▸ **Problem to solve**:
Lines after the one containing "on a span. -/" are to be omitted; print exactly each line from the start of the records up to and including it.
*** Materials provided ***
-- ==== Sys2Proof/Machine/Output.lean ====
section
/-!
DEFINITION. Output leaving the block: the LEDGER hop (R254, R368, R382, R383), the placement of STACK records
(R532), and the egress ports (R324 to R327).
-/

namespace Sys2Proof.Machine

/-! ### STACK records (R532) -/

/-- Payload bytes of a tile's record. -/
def recordBytes (t : Tile) : Nat :=
  match t.kind with
  | .text => t.payload.length
  | .token => t.payload.length
  | .decision => 64

/-- Bytes of the whole lines a record takes. -/
def recordSpan (bytes : Nat) : Nat := 64 * ceilDiv bytes 64

/-- Where a record of `n` bytes goes: at the write pointer, or at the region's start when it does not fit before
the region's end. -/
def recordPlace (x : Stream) (n : Nat) : Nat :=
  if x.outPtr + 2 ^ x.outLog2 < x.wptr + recordSpan n then x.outPtr else x.wptr

/-- Whether a record of an item lies on a span. -/
def recordsOn (i : Item) (a n : Nat) : Bool :=
  i.outs.any (fun o => decide (o.sink = Hop.STACK) && overlaps a (recordSpan n) o.addr (recordSpan o.bytes))

/-- What placing a record meets: an address, a record of another unsettled item to wait for, or an earlier record of
its own item. -/
inductive Placing where
  | at_ (addr : Nat)
  | waits
  | never
  deriving DecidableEq, Repr

/-- The placing of a tile's record. A replayed record that is journalled goes where its OUTPUT entry says. -/
def placing (s : State) (t : Tile) : Placing :=
  match (item? s t.ledger).bind (fun i => i.outs.find? (fun o => o.rseq == t.tseq && o.sink == Hop.STACK)) with
  | some o => .at_ o.addr
  | none =>
    let n := recordBytes t
    let a := recordPlace (stream s t.stream) n
    if (match item? s t.ledger with | some i => recordsOn i a n | none => false) then .never
    else if s.ledger.items.any (fun i => i.stream == t.stream && i.ledger != t.ledger && !i.settled && recordsOn i a n) then
      .waits
    else .at_ a

/-! ### The LEDGER hop -/

/-- The OUTPUT entry of a record (Table 11.2). -/
def outputEntry (t : Tile) (addr : Nat) : JEntry :=
  entry 2 t.stream 0 0 t.ledger
    (t.tseq % 2 ^ 24 + t.count % 8192 * 2 ^ 24 + flag t.last * 2 ^ 37 + flag t.textEnd * 2 ^ 38 + flag t.eos * 2 ^ 39
      + t.hopAfter * 2 ^ 40)
    addr t.check t.replay

/-- The record as the item keeps it. -/
def outRec (t : Tile) (addr : Nat) : OutRec :=
  { rseq := t.tseq, count := t.count, last := t.last, textEnd := t.textEnd, eos := t.eos, sink := t.hopAfter,
    addr := addr, bytes := recordBytes t, check := t.check, delivered := false }

/-- Journals a record and passes it on after the write. -/
def journalOutput (t : Tile) (addr : Nat) (s : State) : State :=
  let s := onItem t.ledger (fun i => { i with
    outs := i.outs.filter (fun o => o.rseq != t.tseq) ++ [outRec t addr] }) s
  let s := if t.hopAfter = Hop.STACK then
      onStream t.stream (fun x => { x with wptr := addr + recordSpan (recordBytes t) }) s
    else s
  journal (outputEntry t addr) [] (.output t) s

/-- The link a tile's check belongs to at the LEDGER hop (Table 11.9). -/
def checkLink (t : Tile) : Nat :=
  match t.kind with
  | .text => 6
  | .token => 3
  | .decision => 5

/-- Whether a replayed tile is at or below its stream's paid-out mark (R382). -/
def paidOut (s : State) (t : Tile) : Bool :=
  let x := stream s t.stream
  t.replay && (decide (t.ledger < x.paidL) || (decide (t.ledger = x.paidL) && decide (t.tseq ≤ x.paidS)))

/-- Whether a replayed tile differs from its journalled record (R383). -/
def mismatch (s : State) (t : Tile) : Bool :=
  t.replay && (match (item? s t.ledger).bind (fun i => i.outs.find? (fun o => o.rseq == t.tseq)) with
    | some o => decide (o.check ≠ t.check) || decide (o.count ≠ t.count)
    | none => false)

/-- A suppressed tile (R382): it counts as delivered for its ticket. -/
def suppress (t : Tile) (s : State) : State := bump R.LDG_SUPPRESS 1 (countTile t s)

/-- A replay mismatch (R383). -/
def takeMismatch (t : Tile) (s : State) : State :=
  let s := suppress t s
  let s := audFault 8 t.stream St.POISON t.ledger (bump R.AUD_MISMATCH 1 s)
  let s := onStream t.stream (fun x => { x with muted := true }) s
  completeItem t.ledger St.POISON .nothing (holdStream t.stream Hop.LEDGER t.ledger s)

/-- A record that cannot be placed (R532): the item completes with ST_BOUNDS, and its later output is dropped. -/
def unplaceable (t : Tile) (s : State) : State :=
  let s := onItem t.ledger (fun i => { i with dropped := true }) (report t St.BOUNDS 0 s)
  holdStream t.stream Hop.LEDGER t.ledger (completeItem t.ledger St.BOUNDS .nothing s)

/-- Whether a NOTARY record of an advance of a stream, made for an item or an earlier one, is still being written (R254). -/
def recordsPending (s : State) (n ledger : Nat) : Bool :=
  s.accesses.any (fun a => match a.job with
    | .record m l => decide (m = n) && decide (l ≤ ledger)
    | .patch m l => decide (m = n) && decide (l ≤ ledger)
    | .refill m l _ _ => decide (m = n) && decide (l ≤ ledger)
    | _ => false)

/-- The LEDGER hop's work on a tile it takes, numbered as its record. -/
def hopWork (t : Tile) (s : State) : State :=
  let s := unqueue Hop.LEDGER t s
  if t.hopAfter = Hop.CLERK then passOn Hop.LEDGER t s
  else
  let (t, s) := numberTile Hop.LEDGER t s
  let s := report t St.OK (lastFlag t) s
  if ((item? s t.ledger).map Item.dropped).getD false then s
  else if (stream s t.stream).muted then suppress t s
  else if mismatch s t then takeMismatch t s
  else if paidOut s t then suppress t s
  else if t.hopAfter = Hop.STACK then
    match placing s t with
    | .at_ a => journalOutput t a s
    | .waits => s
    | .never => unplaceable t s
  else journalOutput t 0 s

/-- Whether the record a tile would give must wait: for an advance before it and its checkpoint (R254), or for a settlement
(R532). -/
def hopWaits (s : State) (t : Tile) : Bool :=
  let k := ((item? s t.ledger).map (fun i => Tab.get 0 i.emitted Hop.LEDGER)).getD 0
  let u := { t with tseq := k }
  recordsPending s t.stream t.ledger
    || (stream s t.stream).notary.commits.any (fun c => decide (c.ledger ≤ t.ledger))
    || (decide (t.hopAfter = Hop.STACK) && !(stream s t.stream).muted && !mismatch s u && !paidOut s u
        && !((item? s t.ledger).map Item.dropped).getD false && decide (placing s u = .waits))

/-- LEDGER_HOP (R368). The entry's price is bought as the entry is written (code 0x03). -/
def execLedgerHop (n : BitVec 12) (hw : HwEvent) (s : State) : Host.Outcome State Fault Refusal :=
  match takeable s Hop.LEDGER n.toNat with
  | none => .next s
  | some t =>
    if hw = .checkFail then .next (sweep (checkFails (checkLink t) t (unqueue Hop.LEDGER t s)))
    else if hopWaits s t then .next s
    else .next (sweep (hopWork t s))

/-- A record whose OUTPUT entry is written goes to its sink. -/
def sendRecord (t : Tile) (s : State) : State :=
  if t.hopAfter = Hop.STACK then
    let a := match (item? s t.ledger).bind (fun i => i.outs.find? (fun o => o.rseq == t.tseq)) with
      | some o => o.addr
      | none => 0
    let lines := writeSpan s a (t.payload.take (recordBytes t))
    if lines.isEmpty then deliverRecord t s
    else startAccess 0 (lineBill lines.length) .write 7 lines (.sink t) s
  else passOn Hop.LEDGER t s

/-! ### Egress ports (R324 to R327) -/

/-- An egress port. -/
def egress (s : State) (p : Nat) : EgressState := if p = 0 then s.egress0 else s.egress1

/-- The state with an egress port replaced. -/
def setEgress (p : Nat) (e : EgressState) (s : State) : State :=
  if p = 0 then { s with egress0 := e } else { s with egress1 := e }

/-- The status of an item's work so far, as a record's header takes it when it starts. -/
def workStatus (s : State) (t : Tile) : Nat := ((item? s t.ledger).map Item.status).getD t.status

/-- The header beat of a record (Table 9.3); STATUS is that of the item's work so far. -/
def recordHeader (t : Tile) : List Byte :=
  toLE 8 (t.stream % 4096 + (if t.kind = .token then 1 else 0) * 2 ^ 12 + flag t.last * 2 ^ 14 + flag t.textEnd * 2 ^ 15
      + flag t.eos * 2 ^ 16 + flag t.replay * 2 ^ 17 + t.count % 8192 * 2 ^ 32)
    ++ toLE 8 t.ledger
    ++ toLE 8 (t.tseq % 2 ^ 24 + t.status % 256 * 2 ^ 24 + t.check % 2 ^ 32 * 2 ^ 32)
    ++ toLE 8 (posHeader t.settle)

/-- A record as it leaves: the header beat and its payload beats, padded with 0. -/
def recordOut (t : Tile) : List Byte := recordHeader t ++ padUp 32 t.payload

/-- A record's eop beat has passed. -/
def finishRecord (p : Nat) (t : Tile) (s : State) : State :=
  let s := setEgress p { egress s p with cur := none, last := recordOut t } s
  deliverRecord t (bump (if p = 0 then R.EXC_REC0 else R.EXC_REC1) 1 s)

/-- Whether an egress port's domains are up and it has posted. -/
def egressUp (s : State) (p : Nat) : Bool := pdUp s 25 && clkUp s (17 + p) && clkUp s 1 && !portMissing s 9 p

/-- EGRESS_RECORD (R324, R326): the record in front of the port's sink starts; after `beats` payload beats the
receiver lowers ready. -/
def execEgressRecord (port : BitVec 1) (beats : BitVec 10) (s : State) : Host.Outcome State Fault Refusal :=
  let p := port.toNat
  let e := egress s p
  match queueAt s (9 + p) with
  | [] => .next s
  | t :: _ =>
    if !egressUp s p || !bit (reg s R.EXC_CTRL) p || !e.ready || e.cur.isSome then .next s
    else
      let s := unqueue (9 + p) t s
      let t := { t with status := workStatus s t }
      let n := ceilDiv t.payload.length 32
      if n ≤ beats.toNat then .next (sweep (finishRecord p t s))
      else .next (setEgress p
        { e with ready := false, cur := some { tile := t, beats := n, passed := beats.toNat } } s)

/-- EGRESS_READY (R326): ready rises, and a paused record goes on: to its eop beat, or until the receiver lowers ready again
after `beats` more payload beats. -/
def execEgressReady (a : ReadyEvent) (s : State) : Host.Outcome State Fault Refusal :=
  let p := a.port.toNat
  let e := egress s p
  match e.cur with
  | none => .next (setEgress p { e with ready := true } s)
  | some r =>
    if !egressUp s p then .next (setEgress p { e with ready := true } s)
    else if r.beats ≤ r.passed + a.beats.toNat then
      .next (sweep (finishRecord p r.tile (setEgress p { e with ready := true } s)))
    else .next (setEgress p { e with ready := false, cur := some { r with passed := r.passed + a.beats.toNat } } s)

end Sys2Proof.Machine
end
*** End of Materials provided ***
▸ **Completed task**:
-- ==== Sys2Proof/Machine/Output.lean ====
section
/-!
DEFINITION. Output leaving the block: the LEDGER hop (R254, R368, R382, R383), the placement of STACK records
(R532), and the egress ports (R324 to R327).
-/

namespace Sys2Proof.Machine

/-! ### STACK records (R532) -/

/-- Payload bytes of a tile's record. -/
def recordBytes (t : Tile) : Nat :=
  match t.kind with
  | .text => t.payload.length
  | .token => t.payload.length
  | .decision => 64

/-- Bytes of the whole lines a record takes. -/
def recordSpan (bytes : Nat) : Nat := 64 * ceilDiv bytes 64

/-- Where a record of `n` bytes goes: at the write pointer, or at the region's start when it does not fit before
the region's end. -/
def recordPlace (x : Stream) (n : Nat) : Nat :=
  if x.outPtr + 2 ^ x.outLog2 < x.wptr + recordSpan n then x.outPtr else x.wptr

/-- Whether a record of an item lies on a span. -/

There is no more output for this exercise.